▶ [EXTRACTED DATA]
****************************************

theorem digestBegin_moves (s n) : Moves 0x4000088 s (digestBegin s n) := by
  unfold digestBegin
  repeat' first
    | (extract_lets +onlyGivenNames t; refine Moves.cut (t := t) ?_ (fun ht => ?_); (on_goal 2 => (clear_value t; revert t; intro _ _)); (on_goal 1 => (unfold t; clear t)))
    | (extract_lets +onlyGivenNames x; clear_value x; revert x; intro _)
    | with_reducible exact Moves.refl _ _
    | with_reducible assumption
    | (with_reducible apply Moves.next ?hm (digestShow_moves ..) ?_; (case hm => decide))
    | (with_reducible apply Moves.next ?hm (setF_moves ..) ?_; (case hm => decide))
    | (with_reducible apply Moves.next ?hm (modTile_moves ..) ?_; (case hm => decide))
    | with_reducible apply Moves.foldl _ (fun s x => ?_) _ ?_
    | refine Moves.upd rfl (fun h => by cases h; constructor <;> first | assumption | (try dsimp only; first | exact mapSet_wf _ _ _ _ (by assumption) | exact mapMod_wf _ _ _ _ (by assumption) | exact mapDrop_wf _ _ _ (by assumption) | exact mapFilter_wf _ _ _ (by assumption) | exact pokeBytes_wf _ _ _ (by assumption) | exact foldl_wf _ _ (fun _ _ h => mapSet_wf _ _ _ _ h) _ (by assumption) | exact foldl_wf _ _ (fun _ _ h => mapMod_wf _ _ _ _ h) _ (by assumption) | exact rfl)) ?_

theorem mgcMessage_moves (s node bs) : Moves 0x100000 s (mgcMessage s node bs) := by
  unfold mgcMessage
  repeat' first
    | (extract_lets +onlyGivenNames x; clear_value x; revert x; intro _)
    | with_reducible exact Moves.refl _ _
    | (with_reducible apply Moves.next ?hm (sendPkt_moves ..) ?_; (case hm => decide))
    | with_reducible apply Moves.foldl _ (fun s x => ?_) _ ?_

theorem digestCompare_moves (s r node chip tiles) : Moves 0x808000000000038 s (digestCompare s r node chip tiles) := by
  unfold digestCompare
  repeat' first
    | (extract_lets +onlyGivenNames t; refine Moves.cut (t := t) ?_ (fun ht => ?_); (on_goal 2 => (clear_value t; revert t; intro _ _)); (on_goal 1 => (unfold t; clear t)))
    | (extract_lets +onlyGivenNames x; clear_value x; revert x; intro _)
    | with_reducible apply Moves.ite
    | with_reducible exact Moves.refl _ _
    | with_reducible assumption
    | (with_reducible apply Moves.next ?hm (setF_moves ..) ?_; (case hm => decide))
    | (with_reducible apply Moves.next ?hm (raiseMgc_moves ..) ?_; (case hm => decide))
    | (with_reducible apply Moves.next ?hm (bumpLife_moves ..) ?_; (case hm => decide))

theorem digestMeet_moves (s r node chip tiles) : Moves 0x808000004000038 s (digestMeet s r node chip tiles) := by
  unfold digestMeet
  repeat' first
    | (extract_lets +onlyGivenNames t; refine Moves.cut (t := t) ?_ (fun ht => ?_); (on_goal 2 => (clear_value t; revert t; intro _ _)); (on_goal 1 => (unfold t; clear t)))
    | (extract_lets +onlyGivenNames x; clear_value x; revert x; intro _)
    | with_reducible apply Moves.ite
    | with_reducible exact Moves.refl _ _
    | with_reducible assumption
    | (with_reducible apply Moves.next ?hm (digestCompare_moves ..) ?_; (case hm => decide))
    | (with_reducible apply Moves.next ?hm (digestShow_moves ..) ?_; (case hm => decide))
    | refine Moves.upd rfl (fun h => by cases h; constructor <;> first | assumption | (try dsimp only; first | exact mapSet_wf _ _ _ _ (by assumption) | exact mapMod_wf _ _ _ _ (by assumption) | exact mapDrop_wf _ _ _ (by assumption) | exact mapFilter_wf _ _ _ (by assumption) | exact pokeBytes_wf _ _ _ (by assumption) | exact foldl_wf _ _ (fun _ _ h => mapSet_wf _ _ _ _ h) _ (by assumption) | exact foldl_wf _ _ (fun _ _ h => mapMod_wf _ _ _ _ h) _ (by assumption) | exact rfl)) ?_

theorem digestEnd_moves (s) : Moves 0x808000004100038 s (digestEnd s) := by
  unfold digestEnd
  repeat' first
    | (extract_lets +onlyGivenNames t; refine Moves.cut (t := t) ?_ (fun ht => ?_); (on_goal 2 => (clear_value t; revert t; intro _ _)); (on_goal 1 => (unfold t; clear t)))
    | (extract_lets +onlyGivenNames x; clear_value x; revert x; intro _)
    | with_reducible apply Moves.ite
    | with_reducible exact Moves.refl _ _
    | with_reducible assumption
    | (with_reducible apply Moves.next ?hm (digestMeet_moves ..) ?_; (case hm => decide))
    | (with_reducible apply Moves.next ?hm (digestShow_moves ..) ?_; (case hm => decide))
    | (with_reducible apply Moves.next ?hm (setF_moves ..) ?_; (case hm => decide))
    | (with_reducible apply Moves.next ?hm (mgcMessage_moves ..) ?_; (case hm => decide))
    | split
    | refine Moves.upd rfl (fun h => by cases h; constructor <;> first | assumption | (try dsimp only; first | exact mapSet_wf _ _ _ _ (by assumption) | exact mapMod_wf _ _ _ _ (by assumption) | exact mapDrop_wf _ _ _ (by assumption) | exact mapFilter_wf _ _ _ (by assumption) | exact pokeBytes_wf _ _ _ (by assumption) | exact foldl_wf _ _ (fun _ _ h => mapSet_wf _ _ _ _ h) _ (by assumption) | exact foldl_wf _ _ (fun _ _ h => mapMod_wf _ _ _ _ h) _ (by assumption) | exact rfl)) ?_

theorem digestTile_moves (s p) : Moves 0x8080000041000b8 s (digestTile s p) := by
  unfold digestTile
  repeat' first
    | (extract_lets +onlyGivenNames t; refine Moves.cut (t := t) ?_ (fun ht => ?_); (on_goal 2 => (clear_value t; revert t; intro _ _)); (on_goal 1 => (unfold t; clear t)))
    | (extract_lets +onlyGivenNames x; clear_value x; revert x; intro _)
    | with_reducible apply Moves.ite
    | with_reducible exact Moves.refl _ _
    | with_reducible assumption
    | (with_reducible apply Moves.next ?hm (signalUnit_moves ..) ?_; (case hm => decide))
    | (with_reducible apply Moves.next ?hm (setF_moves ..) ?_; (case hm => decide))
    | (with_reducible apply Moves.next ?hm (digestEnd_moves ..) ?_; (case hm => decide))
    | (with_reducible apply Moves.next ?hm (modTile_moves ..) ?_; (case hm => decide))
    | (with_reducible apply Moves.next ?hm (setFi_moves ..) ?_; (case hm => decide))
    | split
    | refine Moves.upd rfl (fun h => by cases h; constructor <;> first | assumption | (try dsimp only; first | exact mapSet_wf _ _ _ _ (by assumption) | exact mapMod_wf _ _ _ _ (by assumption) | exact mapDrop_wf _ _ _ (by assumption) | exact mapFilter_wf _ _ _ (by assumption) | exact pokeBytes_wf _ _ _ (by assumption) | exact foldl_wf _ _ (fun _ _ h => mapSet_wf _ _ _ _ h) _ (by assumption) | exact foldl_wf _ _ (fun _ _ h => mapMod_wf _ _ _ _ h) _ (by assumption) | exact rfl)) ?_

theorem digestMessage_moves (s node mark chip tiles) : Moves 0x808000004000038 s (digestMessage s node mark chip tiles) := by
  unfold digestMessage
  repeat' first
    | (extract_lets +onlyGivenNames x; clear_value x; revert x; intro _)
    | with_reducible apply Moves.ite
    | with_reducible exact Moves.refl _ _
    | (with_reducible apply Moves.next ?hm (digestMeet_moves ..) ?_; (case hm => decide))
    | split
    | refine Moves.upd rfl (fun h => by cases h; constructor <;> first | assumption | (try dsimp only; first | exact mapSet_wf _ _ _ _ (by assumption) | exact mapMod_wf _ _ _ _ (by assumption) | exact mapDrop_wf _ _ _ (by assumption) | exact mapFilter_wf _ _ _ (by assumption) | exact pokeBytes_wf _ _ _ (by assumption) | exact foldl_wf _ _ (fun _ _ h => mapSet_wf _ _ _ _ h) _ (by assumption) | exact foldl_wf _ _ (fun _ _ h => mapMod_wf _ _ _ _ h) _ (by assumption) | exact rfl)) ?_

****************************************

▶ [DESCRIPTION OF THE TASK] Copy whichever lines in the listing above contain the word "digestTile".

▶ [ANSWER SPACE]
theorem digestTile_moves (s p) : Moves 0x8080000041000b8 s (digestTile s p) := by
  unfold digestTile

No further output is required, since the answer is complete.